Venezuela quake survivor pulled out alive after eight days on
Allan Madrigal, a paramedic with the Costa Rican Red Cross, told journalists at the site that Gil had “emerged just perfect” from the ordeal. Madrigal is the rescuer who heard Gil’s faint cries for help emerging from the rubble on Sunday. “It was an emotional moment,” he recalled, explaining that at first he had not…
Allan Madrigal, a paramedic with the Costa Rican Red Cross, told journalists at the site that Gil had “emerged just perfect” from the ordeal.
Madrigal is the rescuer who heard Gil’s faint cries for help emerging from the rubble on Sunday.
“It was an emotional moment,” he recalled, explaining that at first he had not trusted his own ears and asked a colleague to confirm that he “wasn’t just imagining it”.
From that moment on, rescuers raced to try and dig the security guard out.
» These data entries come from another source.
-- ==== Sys2Proof/Tests/Slice0.lean ====
section
/-!
SUPPORT. Tests whose expected results come from 95_test_vectors.md and the encoding tables of 30_encoding.md, smoke tests of WellFormed, and for every
statement a state and operands that meet its premises.
-/
namespace Sys2Proof.Tests
open Sys2Proof.Machine

/-! ## Small states -/

/-- The parameters of 95_test_vectors.md. -/
abbrev V : Params := Params.vectors

/-- A machine with these two channels, and nothing else going on. -/
def two (c0 c1 : Channel) : State := { State.reset with chans := [c0, c1] }

/-- A stopped or running bulk channel with BUFFER_ADDR 0x1000 and SIZE 64, in state q. -/
def bulk (run : Bool) (q : FsmState) : Channel := { Channel.reset with regs := ⟨0x1000, 0x5000, 0x5100, .bulkIrq, 64, run⟩, state := q }

/-- A running shared-queue channel with buffer 0x4000, CAP_W 8, descriptor 0x5000 and lock 0x5100, in state q. -/
def queue (q : FsmState) : Channel := { Channel.reset with regs := ⟨0x4000, 0x5000, 0x5100, .sharedQueue, 32, true⟩, state := q }

/-- A channel with a response without an error ready. -/
def answer (c : Channel) (d0 d1 d2 : Word) : Channel := { c with rspReady := true, rspData0 := d0, rspData1 := d1, rspData2 := d2 }

/-- s with the inputs x for its next tick. -/
def given (s : State) (x : TickIn) : State := { s with env := [x] }

/-- A tick's inputs with one configuration access. -/
def access (w : BitVec 16) (v : Word) : TickIn := { TickIn.idle with cfg := some ⟨w, v⟩ }

/-- The state an outcome gives; s where it gives none. -/
def out (s : State) (o : Host.Outcome State Fault Refusal) : State :=
  match o with
  | .next t => t
  | _ => s

/-- The faults an outcome leaves recorded. -/
def recorded (o : Host.Outcome State Fault Refusal) : List Fault :=
  match o with
  | .next t => t.faults
  | _ => []

/-- s after one tick. -/
def after (s : State) : State := out s (step s)

/-- Channel k of s. -/
def chan (s : State) (k : Nat) : Channel := (s.chans[k]?).getD Channel.reset

/-- A property of the channels of two, by cases. -/
theorem two_chans {P : Nat → Channel → Prop} {c0 c1 : Channel} (h0 : P 0 c0) (h1 : P 1 c1) :
    ∀ (k : Nat) (c : Channel), [c0, c1][k]? = some c → P k c
  | 0, _, h => by cases h; exact h0
  | 1, _, h => by cases h; exact h1
  | _ + 2, _, h => nomatch h

theorem two_mem {P : Channel → Prop} {c0 c1 : Channel} (h0 : P c0) (h1 : P c1) : ∀ c ∈ [c0, c1], P c := by
  intro c h
  rcases List.mem_cons.1 h with rfl | h
  · exact h0
  · rcases List.mem_cons.1 h with rfl | h
    · exact h1
    · cases h

/-! ## WellFormed refuses an ill-formed instruction by each of its checks -/

theorem test_wf_channel : WellFormed V (.rdSize 2) = false := by decide
theorem test_wf_channel_request : WellFormed V (.ticketCas 2) = false := by decide
theorem test_wf_scratch : WellFormed V (.wrScratch 4 0) = false := by decide
theorem test_wf_reserved : WellFormed V (.rdReserved 0x0028) = false := by decide
theorem test_wf_direction_read : WellFormed V (.dataRead 1) = false := by decide
theorem test_wf_direction_write : WellFormed V (.dataWrite 0) = false := by decide
theorem test_wf_bus_address_width : WellFormed V (.busRead 0x10000000000 4 0 true 0) = false := by decide
theorem test_wf_bus_address_aligned : WellFormed V (.busWrite 0x5102 4 0 true 0) = false := by decide
theorem test_wf_bus_length : WellFormed V (.busRead 0x5100 6 0 true 0) = false := by decide
theorem test_wf_bus_tag : WellFormed V (.busRead 0x5100 4 0 true 2) = false := by decide
theorem test_wf_cas_length : WellFormed V (.busCas 0x5100 8 0 true 0) = false := by decide
theorem test_wf_accepts : WellFormed V (.busCas 0x5100 4 7 false 1) = true ∧ WellFormed V (.wrScratch 3 0) = true ∧
    WellFormed V (.rdReserved 0x0090) = true ∧ WellFormed V (.dataWrite 1) = true := by decide

/-! ## Decoding: words of 95_test_vectors.md, the register table, and of R130 and R131 -/

theorem test_decode_address_reads : decode V (.cfg 0x0000 0) = .ok (.rdBufferAddrLo 0) ∧ decode V (.cfg 0x0044 0) = .ok (.rdBufferAddrHi 1) ∧
    decode V (.cfg 0x0008 0) = .ok (.rdDescAddrLo 0) ∧ decode V (.cfg 0x004C 0) = .ok (.rdDescAddrHi 1) ∧
    decode V (.cfg 0x0010 0) = .ok (.rdLockAddrLo 0) ∧ decode V (.cfg 0x0054 0) = .ok (.rdLockAddrHi 1) := by decide
theorem test_decode_address_writes : decode V (.cfg 0x8040 9) = .ok (.wrBufferAddrLo 1 9) ∧ decode V (.cfg 0x8004 9) = .ok (.wrBufferAddrHi 0 9) ∧
    decode V (.cfg 0x8048 9) = .ok (.wrDescAddrLo 1 9) ∧ decode V (.cfg 0x800C 9) = .ok (.wrDescAddrHi 0 9) ∧
    decode V (.cfg 0x8050 9) = .ok (.wrLockAddrLo 1 9) ∧ decode V (.cfg 0x8014 9) = .ok (.wrLockAddrHi 0 9) := by decide
theorem test_decode_control_reads : decode V (.cfg 0x0058 0) = .ok (.rdDirection 1) ∧ decode V (.cfg 0x001C 0) = .ok (.rdMode 0) ∧
    decode V (.cfg 0x0060 0) = .ok (.rdSize 1) ∧ decode V (.cfg 0x0024 0) = .ok (.rdRunning 0) ∧ decode V (.cfg 0x0068 0) = .ok (.rdStatus 1) := by decide
theorem test_decode_control_writes : decode V (.cfg 0x8018 9) = .ok (.wrDirection 0 9) ∧ decode V (.cfg 0x805C 9) = .ok (.wrMode 1 9) ∧
    decode V (.cfg 0x8020 9) = .ok (.wrSize 0 9) ∧ decode V (.cfg 0x8064 9) = .ok (.wrRunning 1 9) ∧ decode V (.cfg 0x8028 9) = .ok (.wrStatus 0 9) := by decide
theorem test_decode_scratch : decode V (.cfg 0x0084 0) = .ok (.rdScratch 1) ∧ decode V (.cfg 0x808C 9) = .ok (.wrScratch 3 9) := by decide
theorem test_decode_reserved : decode V (.cfg 0x002C 0) = .ok (.rdReserved 0x002C) ∧ decode V (.cfg 0x0090 0) = .ok (.rdReserved 0x0090) ∧
    decode V (.cfg 0x0022 0) = .ok (.rdReserved 0x0022) ∧ decode V (.cfg 0x80C0 7) = .ok (.wrReserved 0x00C0 7) := by decide
theorem test_decode_requests : decode V (.req 0 1) = .ok (.ticketRead 1) ∧ decode V (.req 1 1) = .ok (.ticketCas 1) ∧
    decode V (.req 2 1) = .ok (.lockRead 1) ∧ decode V (.req 3 1) = .ok (.statusRead 1) ∧ decode V (.req 4 0) = .ok (.dataRead 0) ∧
    decode V (.req 5 1) = .ok (.dataWrite 1) ∧ decode V (.req 6 1) = .ok (.statusWrite 1) ∧ decode V (.req 7 1) = .ok (.lockRelease 1) := by decide
theorem test_decode_commands : decode V (.bus ⟨0, 0x5104, 4, 0, true, 1⟩) = .ok (.busRead 0x5104 4 0 true 1) ∧
    decode V (.bus ⟨1, 0x5104, 4, 8, true, 1⟩) = .ok (.busWrite 0x5104 4 8 true 1) ∧
    decode V (.bus ⟨2, 0x5100, 4, 7, false, 1⟩) = .ok (.busCas 0x5100 4 7 false 1) := by decide
theorem test_decode_refuses : decode V (.bus ⟨3, 0, 4, 0, true, 0⟩) = .error .reservedBusCommand ∧ decode V (.req 0 2) = .error .noSuchChannel ∧
    decode V (.bus ⟨0, 0, 4, 0, true, 2⟩) = .error .noSuchChannel := by decide
theorem test_table_words : decodeTableWord 16 0x8024 = some (.wrRunning 0 0) ∧ decodeTableWord 8 0x05 = some (.dataWrite 0) ∧
    decodeTableWord 2 0x2 = some (.busCas 0 0 0 false 0) ∧ decodeTableWord 2 0x3 = none := by decide

/-! ## Register accesses (95_test_vectors.md 2.1) -/

/-- After vectors 1 and 4: BUFFER_ADDR = 0x1200001010. -/
def placed : State := two { Channel.reset with regs := { ChanRegs.reset with bufferAddr := 0x1200001010 } } Channel.reset

theorem test_rd_buffer_lo : (out placed (exec (.rdBufferAddrLo 0) placed)).cfgOut = .read 0x00001010 false := by decide
theorem test_rd_buffer_hi : (out placed (exec (.rdBufferAddrHi 0) placed)).cfgOut = .read 0x00000012 false := by decide
theorem test_rd_buffer_hi_narrow :
    (out placed (exec (.rdBufferAddrHi 0) { placed with params := { V with paddrWidth := 32 } })).cfgOut = .read 0 false := by decide
theorem test_wr_buffer_lo : (chan (out placed (exec (.wrBufferAddrLo 0 0x00001010) State.reset)) 0).regs.bufferAddr = 0x1010 := by decide
theorem test_wr_buffer_lo_defect : recorded (exec (.wrBufferAddrLo 0 0x00001008) State.reset) = [.configDefect] := by decide
theorem test_wr_buffer_hi : (chan (out placed (exec (.wrBufferAddrHi 0 0xFFFFFF12) State.reset)) 0).regs.bufferAddr = 0x1200000000 := by decide
theorem test_wr_desc_lo_defect : recorded (exec (.wrDescAddrLo 0 0x2002) State.reset) = [.configDefect] := by decide
theorem test_wr_desc_hi_narrow :
    (chan (out placed (exec (.wrDescAddrHi 0 5) { State.reset with params := { V with paddrWidth := 32 } })) 0).regs.descAddr = 0 := by decide
theorem test_wr_lock_lo : (chan (out placed (exec (.wrLockAddrLo 1 0x3000) State.reset)) 1).regs.lockAddr = 0x3000 := by decide
theorem test_rd_lock_lo : (out placed (exec (.rdLockAddrLo 0) (two (queue .idle) (queue .idle)))).cfgOut = .read 0x5100 false := by decide
theorem test_rd_desc_lo : (out placed (exec (.rdDescAddrLo 1) (two (queue .idle) (queue .idle)))).cfgOut = .read 0x5000 false := by decide
theorem test_wr_mode_defect : recorded (exec (.wrMode 0 3) State.reset) = [.configDefect] := by decide
theorem test_wr_mode_whole_word : recorded (exec (.wrMode 0 0x101) State.reset) = [.configDefect] := by decide
theorem test_rd_mode : (out placed (exec (.rdMode 0) (out placed (exec (.wrMode 0 2) State.reset)))).cfgOut = .read 2 false := by decide
theorem test_wr_size_defect : recorded (exec (.wrSize 0 72) State.reset) = [.configDefect] := by decide
theorem test_wr_size_running : (out placed (exec (.wrSize 1 64) (two Channel.reset (queue .idle)))).cfgOut = .written true := by decide
theorem test_rd_size : (out placed (exec (.rdSize 0) State.reset)).cfgOut = .read 0 false := by decide
/-- A stopped bulk channel whose region ends at the top of the address space, with the size given. -/
def atTop (size : Word) : State := two { Channel.reset with regs := ⟨0xFFFFFFFFF0, 0, 0, .bulkIrq, size, false⟩ } Channel.reset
Gil had been on duty in a small concrete booth in the basement of the parking lot adjacent to the Galerias Playa Grande mall in Catia La Mar when the twin quakes struck.
It appears that the booth created a shell around him, protecting him from the 140 tonnes of rubble which collapsed around and on top of him.
“He has told us that he does not even have a crushed nail,” another Costa Rican Red Cross worker said shortly before Gil was pulled from the rubble.
Gil had been given water and medics had attached him to an intravenous drip while teams from Venezuela, Chile, Costa Rica, El Salvador, Mexico, Portugal and the United States worked to free him.
Parts of the access ducts rescuers built to reach him collapsed several times, highlighting the dangers the work posed to the rescuers as well as Gil.
Overnight, the search teams were finally able to establish visual contact with the survivor.
In footage recorded by a small camera inserted into the rubble where Gil was trapped, a Chilean firefighter could be heard asking him to turn his head towards the camera.